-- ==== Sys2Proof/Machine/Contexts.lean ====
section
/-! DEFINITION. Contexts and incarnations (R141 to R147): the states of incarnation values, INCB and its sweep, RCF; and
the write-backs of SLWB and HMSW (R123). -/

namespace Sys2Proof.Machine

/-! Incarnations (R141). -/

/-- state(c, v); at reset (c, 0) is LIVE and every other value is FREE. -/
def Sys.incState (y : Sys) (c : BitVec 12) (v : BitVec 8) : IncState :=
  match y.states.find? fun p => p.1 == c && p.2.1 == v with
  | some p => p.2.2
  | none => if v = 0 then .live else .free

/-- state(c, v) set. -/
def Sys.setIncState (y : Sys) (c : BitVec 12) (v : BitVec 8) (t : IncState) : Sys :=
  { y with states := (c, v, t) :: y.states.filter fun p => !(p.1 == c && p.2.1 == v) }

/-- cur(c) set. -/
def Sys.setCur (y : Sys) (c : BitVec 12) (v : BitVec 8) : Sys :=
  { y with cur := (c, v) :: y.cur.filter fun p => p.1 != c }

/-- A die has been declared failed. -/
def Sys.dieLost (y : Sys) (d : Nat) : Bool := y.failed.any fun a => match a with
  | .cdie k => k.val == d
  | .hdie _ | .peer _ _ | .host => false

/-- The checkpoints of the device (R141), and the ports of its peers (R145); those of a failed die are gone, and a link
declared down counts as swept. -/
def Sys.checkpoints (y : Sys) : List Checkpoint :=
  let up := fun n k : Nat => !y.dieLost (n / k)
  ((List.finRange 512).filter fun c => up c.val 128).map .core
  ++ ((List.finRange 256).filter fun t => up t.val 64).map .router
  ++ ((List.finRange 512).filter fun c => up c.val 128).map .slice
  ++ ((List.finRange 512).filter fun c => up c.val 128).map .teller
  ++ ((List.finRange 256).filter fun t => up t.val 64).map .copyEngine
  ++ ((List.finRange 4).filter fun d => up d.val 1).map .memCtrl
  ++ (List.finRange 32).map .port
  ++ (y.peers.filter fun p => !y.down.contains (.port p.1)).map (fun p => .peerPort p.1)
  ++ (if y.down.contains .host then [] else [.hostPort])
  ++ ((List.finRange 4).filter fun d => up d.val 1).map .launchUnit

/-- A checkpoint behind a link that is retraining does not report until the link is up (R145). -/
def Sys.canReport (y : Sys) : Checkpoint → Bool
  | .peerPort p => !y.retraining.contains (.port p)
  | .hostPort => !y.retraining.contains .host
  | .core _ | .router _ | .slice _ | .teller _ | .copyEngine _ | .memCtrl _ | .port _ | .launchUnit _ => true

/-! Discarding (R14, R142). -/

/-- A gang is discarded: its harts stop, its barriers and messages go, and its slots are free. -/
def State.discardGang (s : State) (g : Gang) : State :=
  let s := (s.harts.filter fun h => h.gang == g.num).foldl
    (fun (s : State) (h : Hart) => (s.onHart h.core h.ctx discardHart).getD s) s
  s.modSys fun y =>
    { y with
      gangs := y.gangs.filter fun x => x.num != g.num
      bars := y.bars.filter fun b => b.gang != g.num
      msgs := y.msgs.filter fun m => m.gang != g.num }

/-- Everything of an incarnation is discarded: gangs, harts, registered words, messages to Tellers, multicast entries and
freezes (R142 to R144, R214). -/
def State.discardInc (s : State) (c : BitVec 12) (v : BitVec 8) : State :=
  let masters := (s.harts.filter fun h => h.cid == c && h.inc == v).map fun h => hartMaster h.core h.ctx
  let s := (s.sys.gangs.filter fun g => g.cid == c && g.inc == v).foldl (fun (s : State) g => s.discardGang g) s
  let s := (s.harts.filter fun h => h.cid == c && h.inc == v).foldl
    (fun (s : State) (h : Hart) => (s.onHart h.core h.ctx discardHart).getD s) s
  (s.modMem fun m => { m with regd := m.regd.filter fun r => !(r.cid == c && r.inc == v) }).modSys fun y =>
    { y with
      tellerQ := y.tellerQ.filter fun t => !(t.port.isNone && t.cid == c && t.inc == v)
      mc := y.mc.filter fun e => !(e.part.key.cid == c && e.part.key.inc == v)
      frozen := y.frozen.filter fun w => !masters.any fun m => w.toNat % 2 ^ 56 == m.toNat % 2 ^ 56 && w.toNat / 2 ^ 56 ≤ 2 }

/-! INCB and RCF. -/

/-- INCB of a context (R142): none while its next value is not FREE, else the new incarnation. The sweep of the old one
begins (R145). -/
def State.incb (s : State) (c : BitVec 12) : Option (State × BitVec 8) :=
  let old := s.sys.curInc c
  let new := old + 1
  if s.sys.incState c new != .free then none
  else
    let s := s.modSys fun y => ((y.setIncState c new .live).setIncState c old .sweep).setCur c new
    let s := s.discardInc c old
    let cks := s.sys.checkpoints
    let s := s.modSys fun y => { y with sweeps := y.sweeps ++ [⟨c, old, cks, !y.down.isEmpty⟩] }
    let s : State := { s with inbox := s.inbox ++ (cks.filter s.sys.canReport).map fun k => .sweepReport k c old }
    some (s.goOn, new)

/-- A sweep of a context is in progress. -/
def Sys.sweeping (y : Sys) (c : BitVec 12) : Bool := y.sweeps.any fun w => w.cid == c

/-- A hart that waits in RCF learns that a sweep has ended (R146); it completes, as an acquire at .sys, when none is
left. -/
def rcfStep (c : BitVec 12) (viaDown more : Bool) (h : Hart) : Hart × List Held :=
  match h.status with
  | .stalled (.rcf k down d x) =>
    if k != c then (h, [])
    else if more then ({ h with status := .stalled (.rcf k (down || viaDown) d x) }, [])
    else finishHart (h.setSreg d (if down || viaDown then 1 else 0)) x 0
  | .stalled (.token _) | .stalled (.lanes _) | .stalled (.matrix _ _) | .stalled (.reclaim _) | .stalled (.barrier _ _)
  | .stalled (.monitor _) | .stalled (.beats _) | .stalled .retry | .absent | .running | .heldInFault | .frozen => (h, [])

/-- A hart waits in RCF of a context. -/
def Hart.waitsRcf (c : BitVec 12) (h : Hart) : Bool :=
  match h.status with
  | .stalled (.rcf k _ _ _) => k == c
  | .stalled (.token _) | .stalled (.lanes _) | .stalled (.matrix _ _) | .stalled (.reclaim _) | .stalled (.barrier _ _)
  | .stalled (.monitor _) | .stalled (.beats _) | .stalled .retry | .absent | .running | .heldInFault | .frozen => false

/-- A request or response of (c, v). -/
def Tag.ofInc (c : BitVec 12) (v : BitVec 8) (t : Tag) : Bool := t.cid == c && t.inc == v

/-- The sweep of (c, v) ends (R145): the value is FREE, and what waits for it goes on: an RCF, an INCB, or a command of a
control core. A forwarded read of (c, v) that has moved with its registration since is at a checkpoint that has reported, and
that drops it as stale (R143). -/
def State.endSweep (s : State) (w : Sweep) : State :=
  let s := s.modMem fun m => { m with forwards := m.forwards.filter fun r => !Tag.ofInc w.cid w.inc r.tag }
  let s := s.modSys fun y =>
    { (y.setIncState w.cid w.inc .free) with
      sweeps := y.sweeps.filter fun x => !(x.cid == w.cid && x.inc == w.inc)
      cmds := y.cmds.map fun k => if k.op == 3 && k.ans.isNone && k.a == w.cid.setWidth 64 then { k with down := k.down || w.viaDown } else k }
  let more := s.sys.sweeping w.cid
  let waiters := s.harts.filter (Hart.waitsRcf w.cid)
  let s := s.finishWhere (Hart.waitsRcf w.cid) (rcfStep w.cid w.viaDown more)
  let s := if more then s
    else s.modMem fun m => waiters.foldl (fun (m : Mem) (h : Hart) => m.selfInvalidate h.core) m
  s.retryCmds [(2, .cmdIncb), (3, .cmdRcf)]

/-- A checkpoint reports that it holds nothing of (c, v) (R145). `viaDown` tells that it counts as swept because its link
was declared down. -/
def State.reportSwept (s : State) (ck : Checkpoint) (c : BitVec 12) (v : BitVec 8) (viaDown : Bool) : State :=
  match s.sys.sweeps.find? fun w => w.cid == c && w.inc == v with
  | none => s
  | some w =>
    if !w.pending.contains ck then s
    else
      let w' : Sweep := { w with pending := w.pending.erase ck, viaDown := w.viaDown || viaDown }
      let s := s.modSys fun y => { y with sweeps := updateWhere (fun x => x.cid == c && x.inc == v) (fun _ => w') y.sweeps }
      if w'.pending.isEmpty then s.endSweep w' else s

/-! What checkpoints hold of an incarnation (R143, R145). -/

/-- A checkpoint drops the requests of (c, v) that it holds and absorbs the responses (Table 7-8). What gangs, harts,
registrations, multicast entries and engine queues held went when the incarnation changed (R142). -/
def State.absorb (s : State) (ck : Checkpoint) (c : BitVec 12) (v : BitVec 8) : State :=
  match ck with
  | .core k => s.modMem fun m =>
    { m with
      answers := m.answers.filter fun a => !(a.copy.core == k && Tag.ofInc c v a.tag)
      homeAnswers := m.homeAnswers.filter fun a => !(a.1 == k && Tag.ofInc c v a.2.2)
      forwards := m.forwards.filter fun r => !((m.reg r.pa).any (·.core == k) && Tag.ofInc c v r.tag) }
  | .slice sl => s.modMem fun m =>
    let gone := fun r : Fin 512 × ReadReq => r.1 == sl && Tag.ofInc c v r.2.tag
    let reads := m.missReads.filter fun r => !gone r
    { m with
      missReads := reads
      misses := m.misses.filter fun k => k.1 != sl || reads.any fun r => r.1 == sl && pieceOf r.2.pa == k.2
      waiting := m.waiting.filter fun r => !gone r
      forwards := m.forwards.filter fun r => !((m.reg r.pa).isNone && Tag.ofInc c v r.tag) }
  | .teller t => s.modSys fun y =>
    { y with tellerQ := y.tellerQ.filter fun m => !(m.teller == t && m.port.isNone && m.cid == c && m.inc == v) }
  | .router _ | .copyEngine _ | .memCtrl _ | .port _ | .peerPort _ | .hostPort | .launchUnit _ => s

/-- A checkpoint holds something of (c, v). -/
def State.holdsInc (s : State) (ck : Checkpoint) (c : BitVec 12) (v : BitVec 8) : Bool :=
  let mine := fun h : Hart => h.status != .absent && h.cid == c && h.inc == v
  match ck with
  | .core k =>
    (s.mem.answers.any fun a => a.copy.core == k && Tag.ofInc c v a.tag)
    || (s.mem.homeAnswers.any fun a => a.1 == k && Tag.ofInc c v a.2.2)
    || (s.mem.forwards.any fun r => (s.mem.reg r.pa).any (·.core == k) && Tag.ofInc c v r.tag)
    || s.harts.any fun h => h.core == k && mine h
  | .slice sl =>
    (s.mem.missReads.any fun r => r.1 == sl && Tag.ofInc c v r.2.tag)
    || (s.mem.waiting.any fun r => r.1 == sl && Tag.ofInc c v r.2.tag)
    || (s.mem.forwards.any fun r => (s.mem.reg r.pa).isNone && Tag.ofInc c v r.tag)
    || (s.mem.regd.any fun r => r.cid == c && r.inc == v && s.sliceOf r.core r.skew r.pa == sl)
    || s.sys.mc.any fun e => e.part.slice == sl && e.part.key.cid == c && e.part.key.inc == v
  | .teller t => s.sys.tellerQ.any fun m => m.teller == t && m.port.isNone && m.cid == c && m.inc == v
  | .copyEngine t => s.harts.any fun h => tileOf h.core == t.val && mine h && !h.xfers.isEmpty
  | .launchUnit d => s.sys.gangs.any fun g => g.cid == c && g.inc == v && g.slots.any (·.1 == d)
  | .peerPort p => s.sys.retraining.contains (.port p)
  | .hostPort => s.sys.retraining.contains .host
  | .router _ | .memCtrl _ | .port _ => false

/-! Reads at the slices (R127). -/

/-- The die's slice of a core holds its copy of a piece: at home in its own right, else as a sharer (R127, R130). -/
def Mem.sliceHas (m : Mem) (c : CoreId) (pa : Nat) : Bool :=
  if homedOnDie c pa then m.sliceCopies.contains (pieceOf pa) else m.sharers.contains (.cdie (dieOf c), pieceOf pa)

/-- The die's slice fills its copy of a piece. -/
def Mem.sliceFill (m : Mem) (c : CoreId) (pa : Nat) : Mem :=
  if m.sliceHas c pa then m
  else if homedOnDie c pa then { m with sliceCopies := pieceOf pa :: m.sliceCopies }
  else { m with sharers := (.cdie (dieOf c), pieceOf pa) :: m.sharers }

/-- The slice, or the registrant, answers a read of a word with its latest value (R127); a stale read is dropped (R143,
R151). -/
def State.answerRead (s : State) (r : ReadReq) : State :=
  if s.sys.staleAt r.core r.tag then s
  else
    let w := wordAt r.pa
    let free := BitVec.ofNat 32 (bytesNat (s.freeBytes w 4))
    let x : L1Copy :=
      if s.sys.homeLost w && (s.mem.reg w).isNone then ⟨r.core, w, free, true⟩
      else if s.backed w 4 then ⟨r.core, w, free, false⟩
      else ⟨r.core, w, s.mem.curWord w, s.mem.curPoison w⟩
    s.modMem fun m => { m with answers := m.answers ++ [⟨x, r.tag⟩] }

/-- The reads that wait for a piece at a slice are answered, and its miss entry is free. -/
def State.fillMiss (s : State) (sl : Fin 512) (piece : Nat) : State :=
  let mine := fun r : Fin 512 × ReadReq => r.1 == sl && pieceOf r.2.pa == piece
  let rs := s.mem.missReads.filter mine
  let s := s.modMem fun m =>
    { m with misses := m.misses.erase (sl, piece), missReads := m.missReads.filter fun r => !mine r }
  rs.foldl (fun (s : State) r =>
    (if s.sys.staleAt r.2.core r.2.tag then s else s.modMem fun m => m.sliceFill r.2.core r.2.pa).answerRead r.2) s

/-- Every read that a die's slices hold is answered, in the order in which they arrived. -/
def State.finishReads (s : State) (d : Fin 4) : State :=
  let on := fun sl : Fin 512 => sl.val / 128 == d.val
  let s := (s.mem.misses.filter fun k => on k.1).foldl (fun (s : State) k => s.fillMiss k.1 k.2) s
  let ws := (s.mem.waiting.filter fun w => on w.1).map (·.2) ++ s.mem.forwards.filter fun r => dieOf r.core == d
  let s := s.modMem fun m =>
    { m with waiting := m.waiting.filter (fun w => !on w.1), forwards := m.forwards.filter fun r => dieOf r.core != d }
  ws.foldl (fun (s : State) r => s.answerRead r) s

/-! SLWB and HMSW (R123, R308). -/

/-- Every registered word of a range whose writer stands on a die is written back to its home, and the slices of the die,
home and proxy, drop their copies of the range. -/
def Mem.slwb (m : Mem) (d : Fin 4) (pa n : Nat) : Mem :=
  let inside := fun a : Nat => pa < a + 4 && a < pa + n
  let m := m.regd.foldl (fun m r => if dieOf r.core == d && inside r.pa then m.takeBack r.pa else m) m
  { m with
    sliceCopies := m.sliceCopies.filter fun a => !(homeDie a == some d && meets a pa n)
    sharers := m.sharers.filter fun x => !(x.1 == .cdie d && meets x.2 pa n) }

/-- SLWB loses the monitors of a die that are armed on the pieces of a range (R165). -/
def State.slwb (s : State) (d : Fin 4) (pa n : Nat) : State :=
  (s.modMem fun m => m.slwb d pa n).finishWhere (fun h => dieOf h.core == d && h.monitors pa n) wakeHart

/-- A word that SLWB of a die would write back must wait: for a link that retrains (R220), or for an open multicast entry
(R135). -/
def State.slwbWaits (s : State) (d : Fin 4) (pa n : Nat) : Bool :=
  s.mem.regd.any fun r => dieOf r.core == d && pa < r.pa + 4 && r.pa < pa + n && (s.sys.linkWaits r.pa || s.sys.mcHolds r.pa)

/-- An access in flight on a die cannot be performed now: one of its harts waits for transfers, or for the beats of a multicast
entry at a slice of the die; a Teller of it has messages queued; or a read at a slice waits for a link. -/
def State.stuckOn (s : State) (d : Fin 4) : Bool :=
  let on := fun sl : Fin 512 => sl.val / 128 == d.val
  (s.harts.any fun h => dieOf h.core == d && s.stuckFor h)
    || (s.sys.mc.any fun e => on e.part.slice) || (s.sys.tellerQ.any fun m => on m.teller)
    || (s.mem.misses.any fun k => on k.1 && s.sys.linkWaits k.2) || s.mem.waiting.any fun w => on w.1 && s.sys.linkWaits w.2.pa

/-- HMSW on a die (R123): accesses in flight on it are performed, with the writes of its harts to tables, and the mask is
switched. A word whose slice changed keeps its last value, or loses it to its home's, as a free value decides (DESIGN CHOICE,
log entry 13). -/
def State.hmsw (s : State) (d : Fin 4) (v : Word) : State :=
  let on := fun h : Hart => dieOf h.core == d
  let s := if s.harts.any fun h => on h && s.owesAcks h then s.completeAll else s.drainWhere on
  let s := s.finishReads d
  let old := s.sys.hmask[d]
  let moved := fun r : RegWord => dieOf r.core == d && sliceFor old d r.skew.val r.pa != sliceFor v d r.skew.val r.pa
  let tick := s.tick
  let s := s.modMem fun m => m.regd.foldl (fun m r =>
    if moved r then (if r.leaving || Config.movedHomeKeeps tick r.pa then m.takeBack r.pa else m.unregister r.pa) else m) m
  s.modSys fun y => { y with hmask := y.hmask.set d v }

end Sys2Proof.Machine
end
****************************************
Exercise details
From the line containing "let w := wordAt r.pa" down to the line containing "entry is free. -/" in the material above, reproduce every line exactly, including the two end lines.

Answer section
    let w := wordAt r.pa
    let free := BitVec.ofNat 32 (bytesNat (s.freeBytes w 4))
    let x : L1Copy :=
      if s.sys.homeLost w && (s.mem.reg w).isNone then ⟨r.core, w, free, true⟩
      else if s.backed w 4 then ⟨r.core, w, free, false⟩
      else ⟨r.core, w, s.mem.curWord w, s.mem.curPoison w⟩
    s.modMem fun m => { m with answers := m.answers ++ [⟨x, r.tag⟩] }

/-- The reads that wait for a piece at a slice are answered, and its miss entry is free. -/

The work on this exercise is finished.